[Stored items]

-- ==== Sys2Proof/Machine/Diverge.lean ====
section
/-! DEFINITION. Divergence and packing (R359 to R369): what a commit's exits do to a group's masks and stacks, rotation, and the
events that pack a team's threads and return them. -/
namespace Sys2Proof.Machine

/-! ### Lanes and their next blocks -/

/-- A lane that runs on: its next block and the path by which it enters it. -/
structure Going where
  lane : Nat
  target : W64
  path : EntryPath
  deriving DecidableEq, Repr

/-- The mask of lanes that run on. -/
def goingMask (xs : List Going) : W16 := maskOf fun l => xs.any fun x => x.lane = l

/-- The path of lanes that enter a block together: a call where some lane calls it, since that path admits the fewest kinds (R31). -/
def joinPath (xs : List Going) : EntryPath :=
  if xs.any fun x => x.path = .call then .call
  else if xs.any fun x => x.path = .reconverge then .reconverge
  else if xs.any fun x => x.path = .ret then .ret
  else .jump

/-- The distinct targets of lanes, in order of first appearance. -/
def targetsOf : List Going → List W64
  | [] => []
  | x :: rest => x.target :: (targetsOf rest).filter (· ≠ x.target)

/-- Sub-groups before others (R362): more lanes first, then the lower target. -/
def subBefore (x y : Nat × W64) : Bool := decide (y.1 < x.1) || (decide (x.1 = y.1) && decide (x.2.toNat ≤ y.2.toNat))

/-- An element put before the first that does not come before it. -/
def insertBy {α : Type} (before : α → α → Bool) (x : α) : List α → List α
  | [] => [x]
  | y :: rest => if before x y then x :: y :: rest else y :: insertBy before x rest

def sortBy {α : Type} (before : α → α → Bool) : List α → List α
  | [] => []
  | x :: rest => insertBy before x (sortBy before rest)

/-- The sub-groups of lanes, in the order in which they run (R362). -/
def subGroups (xs : List Going) : List (List Going) :=
  let sized := (targetsOf xs).map fun t => ((xs.filter fun x => x.target = t).length, t)
  (sortBy subBefore sized).map fun st => xs.filter fun x => x.target = st.2

/-- A waiting entry for a sub-group (R360). -/
def waitingEntry (stamp : Nat) (xs : List Going) : ReconEntry :=
  { kind := .waiting, addr := (xs.head?.map (·.target)).getD 0, mask := goingMask xs, path := joinPath xs, stamp := stamp }

def ReconEntry.isJoin (e : ReconEntry) : Bool := e.kind = .join || e.kind = .joinFree

/-- Whether an entry is the join point of a lane at an address. -/
def ReconEntry.joins (e : ReconEntry) (l : Nat) (a : W64) : Bool := e.kind = .join && e.addr = a && laneBit e.mask l

/-- A mask with one lane. -/
def oneLane (l : Nat) : W16 := maskOf fun i => decide (i = l)

def ReconEntry.without (e : ReconEntry) (m : W16) : ReconEntry :=
  { e with mask := e.mask &&& ~~~m, arrived := e.arrived &&& ~~~m }

def CallEntry.without (e : CallEntry) (m : W16) : CallEntry :=
  { e with mask := e.mask &&& ~~~m, returned := e.returned &&& ~~~m }

/-! ### Arrival, returns, split and resumption -/

/-- A lane's arrival at the innermost join entry of its target (R362 step 1, R363), or none. -/
def Group.arrive? (G : Group) (x : Going) : Option Group :=
  match findIdx? (fun e => e.joins x.lane x.target) G.recon with
  | none => none
  | some i =>
    match G.recon[i]? with
    | none => none
    | some e =>
      let m := oneLane x.lane
      some { G with
        recon := ((G.recon.take i).map fun y => if y.isJoin then { y with mask := y.mask &&& ~~~m } else y)
          ++ { e with arrived := e.arrived ||| m } :: G.recon.drop (i + 1)
        calls := G.calls.map fun y => if e.stamp < y.stamp then y.without m else y }

/-- The lanes that do not arrive, after those that do have arrived. -/
def Group.arrivals_ (G : Group) : List Going → Group × List Going
  | [] => (G, [])
  | x :: rest =>
    match G.arrive? x with
    | some G => G.arrivals_ rest
    | none => let r := G.arrivals_ rest; (r.1, x :: r.2)

/-- Call entries whose lanes have all returned are popped, and their lanes run on at the return address; an entry without lanes is
popped at once (R59, R363). -/
def releaseCalls (exited : W16) : List CallEntry → List CallEntry × List Going
  | [] => ([], [])
  | e :: rest =>
    let r := releaseCalls exited rest
    let live := e.mask &&& ~~~exited
    if live &&& ~~~e.returned = 0 then
      (r.1, ((lanesOf (e.returned &&& live)).map fun l => ⟨l, e.ret, .ret⟩) ++ r.2)
    else (e :: r.1, r.2)

/-- Arrivals and releases until neither adds a lane. -/
def Group.settle (G : Group) : Nat → List Going → Group × List Going
  | 0, xs => (G, xs)
  | fuel + 1, xs =>
    let (G, left) := G.arrivals_ xs
    let (calls, released) := releaseCalls G.exited G.calls
    let G := { G with calls := calls }
    if released = [] then (G, left)
    else
      let r := G.settle fuel released
      (r.1, left ++ r.2)

/-- Lanes run as the running sub-group. -/
def Group.run (G : Group) (xs : List Going) : Group :=
  { G with mask := goingMask xs, pc := (xs.head?.map (·.target)).getD 0, path := joinPath xs }

/-- The split of R362 step 2. -/
def Group.split (G : Group) (J : Option W64) (xs : List Going) : Group :=
  match subGroups xs with
  | [] => { G with mask := 0 }
  | first :: others =>
    let G := G.run first
    if others = [] then G
    else
      let waits := others.map (waitingEntry (G.stamp + 1))
      let join : List ReconEntry :=
        match J with
        | some a => [{ kind := .join, addr := a, mask := goingMask xs, stamp := G.stamp + 1 }]
        | none =>
          if G.recon.any (·.isJoin) then []
          else [{ kind := .joinFree, addr := 0, mask := goingMask xs, stamp := G.stamp + 1 }]
      { G with recon := waits ++ join ++ G.recon, stamp := G.stamp + 1 }

/-- The first join entry of a stack restarts its count (R362 step 3). -/
def restartCount : List ReconEntry → List ReconEntry
  | [] => []
  | e :: rest => if e.isJoin then { e with count := 0 } :: rest else e :: restartCount rest

/-- Entries are popped until a sub-group runs or the stack is empty (R362 step 3). -/
def Group.resume (G : Group) : List ReconEntry → Group
  | [] => { G with recon := [], mask := 0 }
  | e :: rest =>
    let lanes := (if e.kind = .waiting then e.mask else e.arrived) &&& ~~~G.exited
    if lanes = 0 then G.resume rest
    else
      { G with
        recon := if e.kind = .waiting then restartCount rest else rest
        mask := lanes, pc := e.addr, path := if e.kind = .waiting then e.path else .reconverge }

/-! ### Rotation -/

/-- The entries above a join entry that are its own: the waiting entries up to the next join entry, counted from below. The list
is given from the entry upward. -/
def ownWaiting : List ReconEntry → List ReconEntry
  | [] => []
  | e :: rest => if e.kind = .waiting then e :: ownWaiting rest else []

/-- The lanes of removed entries at their next addresses (R364 step 2). -/
def removedLanes (exited : W16) (es : List ReconEntry) : List Going :=
  es.flatMap fun e =>
    let m := (if e.kind = .waiting then e.mask else e.arrived) &&& ~~~exited
    (lanesOf m).map fun l => ⟨l, e.addr, if e.kind = .waiting then e.path else .reconverge⟩

/-- Rotation (R364) over a stack given from the bottom up, with the entries below the one examined. -/
def Group.rotateFrom (G : Group) (below : List ReconEntry) : List ReconEntry → Group
  | [] => G
  | e :: above =>
    let own := ownWaiting above
    if e.isJoin ∧ e.count = 256 ∧ own ≠ [] then
      let running := (lanesOf G.mask).map fun l => (⟨l, G.pc, G.path⟩ : Going)
      let loose := running ++ removedLanes G.exited (above.drop own.length)
      let fresh := (subGroups loose).reverse.map (waitingEntry (G.stamp + 1))
      let stack := below ++ { e with count := 0 } :: fresh ++ own
      { G with stamp := G.stamp + 1 }.resume stack.reverse
    else G.rotateFrom (below ++ [e]) above

/-- The lowest expired join entry rotates (R364). -/
def Group.rotate (G : Group) : Group := G.rotateFrom [] G.recon.reverse

/-! ### A commit's exits -/

/-- The commit counts in every join entry (R364). -/
def countCommit (e : ReconEntry) : ReconEntry := if e.isJoin then { e with count := Nat.min 256 (e.count + 1) } else e

/-- Lanes by a kind of exit. -/
def exitLanes (xs : List (Nat × ExitKind × W64)) (k : ExitKind) : W16 := maskOf fun l => xs.any fun x => x.1 = l && x.2.1 = k

/-- A call entry pushed for the lanes of one `call` (R58). -/
def Group.pushCall (next : W64) (G : Group) (m : W16) : Group :=
  { G with calls := { ret := next, mask := m, stamp := G.stamp + 1 } :: G.calls, stamp := G.stamp + 1 }

/-- Returning lanes wait in the top call entry, and leave every reconvergence entry pushed after it (R59, R363). -/
def Group.returning (G : Group) (back : W16) : Group :=
  match G.calls with
  | [] => G
  | e :: rest =>
    if back = 0 then G
    else { G with
      calls := { e with returned := e.returned ||| back } :: rest
      recon := G.recon.map fun r => if e.stamp < r.stamp then r.without back else r }

/-- The group after its lanes have left a block (R40, R42, R58 to R60, R363): exited lanes leave every entry, returning lanes wait in
the top call entry, and each call pushes an entry for its lanes, in slot order. -/
def Group.leave (G : Group) (next : W64) (xs : List (Nat × ExitKind × W64)) (calls : List W16) : Group :=
  let out := exitLanes xs .exit
  let G : Group := { G with
    exited := G.exited ||| out
    recon := G.recon.map fun e => countCommit (e.without out)
    calls := G.calls.map fun e => e.without out }
  calls.foldl (Group.pushCall next) (G.returning (exitLanes xs .ret))

/-- The lanes that go on by `br`, `bri` and calls. -/
def goingOf (xs : List (Nat × ExitKind × W64)) : List Going :=
  xs.filterMap fun x =>
    match x.2.1 with
    | .br => some ⟨x.1, x.2.2, .jump⟩
    | .call => some ⟨x.1, x.2.2, .call⟩
    | _ => none

/-- The steps of R362, and R364 where the commit may rotate. -/
def Group.course (G : Group) (J : Option W64) (rotates : Bool) (xs : List Going) : Group :=
  let (G, left) := G.settle (G.calls.length + 1) xs
  let G := G.split J left
  let G := if G.mask = 0 then G.resume G.recon else G
  if rotates then G.rotate else G

/-! ### Spilled entries -/

/-- The 16 bytes of a call entry (R58). -/
def CallEntry.image (e : CallEntry) : Nat := e.ret.toNat % 2 ^ 56 + 2 ^ 56 + e.mask.toNat * 2 ^ 64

- Prompt
Taking the line with "Bool) : List α → List α" as the first and the line with "def oneLane (l" as the last, retype that stretch of the data above exactly, with no other lines.

- Task solution
def sortBy {α : Type} (before : α → α → Bool) : List α → List α
  | [] => []
  | x :: rest => insertBy before x (sortBy before rest)

/-- The sub-groups of lanes, in the order in which they run (R362). -/
def subGroups (xs : List Going) : List (List Going) :=
  let sized := (targetsOf xs).map fun t => ((xs.filter fun x => x.target = t).length, t)
  (sortBy subBefore sized).map fun st => xs.filter fun x => x.target = st.2

/-- A waiting entry for a sub-group (R360). -/
def waitingEntry (stamp : Nat) (xs : List Going) : ReconEntry :=
  { kind := .waiting, addr := (xs.head?.map (·.target)).getD 0, mask := goingMask xs, path := joinPath xs, stamp := stamp }

def ReconEntry.isJoin (e : ReconEntry) : Bool := e.kind = .join || e.kind = .joinFree

/-- Whether an entry is the join point of a lane at an address. -/
def ReconEntry.joins (e : ReconEntry) (l : Nat) (a : W64) : Bool := e.kind = .join && e.addr = a && laneBit e.mask l

/-- A mask with one lane. -/
def oneLane (l : Nat) : W16 := maskOf fun i => decide (i = l)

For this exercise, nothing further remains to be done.